Извещение действительно прозвенело на генеральском телеграфе, когда пошёл седьмой день с отъезда Гныщевича и, по всей видимости, четвёртый день его пребывания в Патриарших палатах. Не нужно быть осьми пядей во лбу, чтобы понимать: каждый лишний час в роли мсье Армавю для Гныщевича опаснее предыдущего, и затянувшиеся совещания Четвёртого Патриархата нервировали хэра Ройша. Впрочем, сомневаться в актёрских талантах посланника не приходилось, а его неподдельная манера бросаться французскими словечками должна была сыграть на руку в том случае, если кто-нибудь попытается подловить мсье Армавю со сна или в ином неподготовленном состоянии.

Возможность довериться глуповатому и наглому, но, без сомнения, талантливому актёру Гныщевичу тоже давала чувство свободы. В конце концов, для того революция и затевалась, чтобы каждый мог заняться именно тем, к чему имеет наибольшую предрасположенность, а не тем, что продиктовано его статусом и происхождением. И потому хэр Ройш не стал составлять перечень людей, которые встретят делегатов, самолично, а позволил оному сформироваться естественным образом.

Совершенно естественно, что здесь был нужен граф, способный показать, что в Петерберге не чинится кровавых расправ над всеми подряд. Всю последнюю неделю хэр Ройш провёл в библиотеке отца, да и ранее больше общался с голубями, чем с людьми; он давно уже перестал чувствовать себя аристократом. Но представители Четвёртого Патриархата аристократизма требовали, иначе уровень перемен попросту бы их шокировал, и это испортило бы перспективы переговоров. А Хикеракли не только умел складно болтать, но и имел внятное, из первых рук представление о жизни широких слоёв горожан. Именно его устами, а не устами графа или самого хэра Ройша, обычно говорили наиболее здравые компромиссы.

— Делегацию на подъезде ждут, — с нажимом напомнил Твирин. — Утром её видели километрах в двадцати от Перержавки. У вас есть основания не доверять словам постовых?

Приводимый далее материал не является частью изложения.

-- ==== Sys2Proof/Machine/Cpu.lean ====
section
/-!
DEFINITION. Machine/Cpu.lean: fetching an instruction (R104) and the CPU's step (R400).
-/

namespace Sys2Proof.Machine

/-- How many bytes the step fetches for an opcode: an undecoded opcode consumes the opcode byte alone (R370). -/
def fetchLength (p : Params) (op : Byte) : Nat := if isUndecoded p op then 1 else opcodeLength op

/-- A further byte, fetched if `wanted`; a byte that is not fetched is passed on as 0, and no meaning looks at it. -/
def fetchIf (wanted : Bool) (s : State) : Byte × State := if wanted then fetch s else (0, s)

/-- The instruction of an opcode, its operand bytes fetched at the PC, and the state after. -/
def fetchOperands (op : Byte) (s : State) : Instr × State :=
  let (b1, s) := fetchIf (decide (2 ≤ fetchLength s.params op)) s
  let (b2, s) := fetchIf (decide (3 ≤ fetchLength s.params op)) s
  (decodeBytes op b1 b2, s)

/-- The instruction at the PC, every byte read with MemRead in address order (R104, R105), and the state after. -/
def fetchInstr (s : State) : Instr × State :=
  let (op, s) := fetch s
  fetchOperands op s

/-- The fetch and the execution of one instruction (R400, last lines). -/
def fetchExecute (s : State) : Result :=
  let (i, s) := fetchInstr s
  exec i s

/-- `kernalTrap(a)` (R418): the callback, then TRAP_RETURN_OPCODE interpreted in place of the byte at the trap address,
which is not read. With the default 0x60 that is the forced RTS and its 6 cycles; another opcode is log entry 20. -/
def kernalTrap (addr : Addr) (s : State) : Result :=
  let s := (callTrap addr s).record (.trap addr)
  let (i, s) := fetchOperands s.params.trapReturnOpcode { s with pc := s.pc + 1 }
  exec i s

/-- What a RUNNING CPU does when no interrupt is taken: the kernal trap if the PC is in TRAP_WINDOW, else the instruction
at the PC (R400, R412). -/
def trapOrExecute (s : State) : Result :=
  if inTrapWindow s.params s.pc then kernalTrap s.pc s else fetchExecute s

/-- A step of a RUNNING CPU with no reset pending (R400): NMI, then IRQ if I is clear, then the trap or the instruction;
every one of them clears irqPending (R406). -/
def runningStep (s : State) : Result :=
  if s.nmiPending then
    .next (enterInterrupt s.params.vecNmi .nmi { s with nmiPending := false, irqPending := false })
  else if s.irqPending && !s.flags.i then
    .next (enterInterrupt s.params.vecIrq .irq { s with irqPending := false })
  else trapOrExecute { s with irqPending := false }

/-- `step()`, "the CPU's only transition" (R400). -/
def cpuStep (s : State) : Result :=
  if s.resetPending then .next (doReset s)
  else
    match s.mode with
    | .jammed => .next (jammedIdle s)
    | .running => runningStep s

/-! ## Placing an instruction where the next step fetches it -/

/-- Does any of the three bytes at the PC lie in the I/O shadow? -/
def fetchesFromIO (s : State) : Bool := isIO s.pc s || isIO (s.pc + 1) s || isIO (s.pc + 2) s

/-- The state in which nothing comes before the instruction at the PC, and that instruction is fetched from RAM: no request
pending, a RUNNING CPU outside a frame with no action of the host to come, the I/O shadow banked out if the bytes at the PC
lie in it, no trap window if the PC lies in it. A field that is so already is left as it is. -/
def readyToFetch (s : State) : State :=
  let s := { s with
    resetPending := false, nmiPending := false, irqPending := false, mode := .running,
    phase := .idle, frameRequests := 0, hostActions := [] }
  let s := if fetchesFromIO s then { s with ram := s.ram.write s.params.bankCtrlAddr.toNat (s.ram.read s.params.bankCtrlAddr.toNat &&& 0xFC) } else s
  if inTrapWindow s.params s.pc then { s with params := { s.params with trapWindow := [] } } else s

/-- The bytes of a table word stored at the PC. -/
def placeInstr (nbits w : Nat) (s : State) : State :=
  let s := storeRam s.pc (tableByte nbits w 0) s
  let s := storeRam (s.pc + 1) (tableByte nbits w 1) s
  storeRam (s.pc + 2) (tableByte nbits w 2) s

end Sys2Proof.Machine
end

И был ещё Твирин. Когда Хикеракли его увидел, он ухохатывался так долго и заливисто, что хэру Ройшу пришлось оттащить весельчака в сторону и выспросить, в чём состоит причина веселья. «Твирин! — утёр слёзы Хикеракли. — Временный Расстрельный Комитет у тебя представляет Твирин! Не Мальвин, не Золотце — а ведь теперь мог бы и Золотце, — но нет, Твирин! Тот, кто и должен по уму, и никаких интриг, никаких тут интрижек!»

«Слово „интрижка“ имеет несколько иное значение», — буркнул хэр Ройш, но кривить душой не следовало: он понимал, что имеет в виду Хикеракли. Разумеется, ему было бы спокойнее в присутствии Мальвина или Золотца. Но Временный Расстрельный Комитет являлся отдельной сущностью; Временный Расстрельный Комитет по тем или иным причинам выдвинул своим представителем Твирина; и если хэр Ройш хотел сохранить ту свободу, что давала Комитету Революционному изрядную эффективность, это следовало просто принять.





В конце концов, Твирин производил определённое впечатление, а всё необходимое хэр Ройш мог сказать и сам.

— С утра времени утекло немало… — покосился на часы граф. — Неужели многоуважаемые делегаты там, в Перержавке, и бросили свой роскошный патриарший поезд? Пробираются до казарм по грудь в снегу?

— Никакого поезда замечено не было, — Твирин единственный из присутствующих стоял, подпирая оконную раму; остальные обживали переговорные места. — Пять карет, включая наместническую, две дюжины подвод и одна «Метель».

— Вы хотите сказать, что они едут от Столицы конным ходом? — неприятно изумился хэр Ройш. — Тогда мы можем прождать их ещё полдня. Должен заметить, я удивлён таким выбором. Даже если их смутили сведения о том, что город закрыт, нужно ведь понимать, что до Перержавки состав способен добраться без сомнения.

— Да брось, — лениво потянулся Хикеракли. — Им, может, прокатиться по морозцу надумалось, ух! Тебе всё дело да дело, а у них печалей нет — одна только росская зима! И потом, ты почто, хэр мой Ройш, жалуешься? Хорошо ведь сидим, благочинно. Сюда бы только бальзамчику…

— Не надо тебе бальзамчику, — осадил его хэр Ройш, — хватит постоянно хвататься за бальзамчик.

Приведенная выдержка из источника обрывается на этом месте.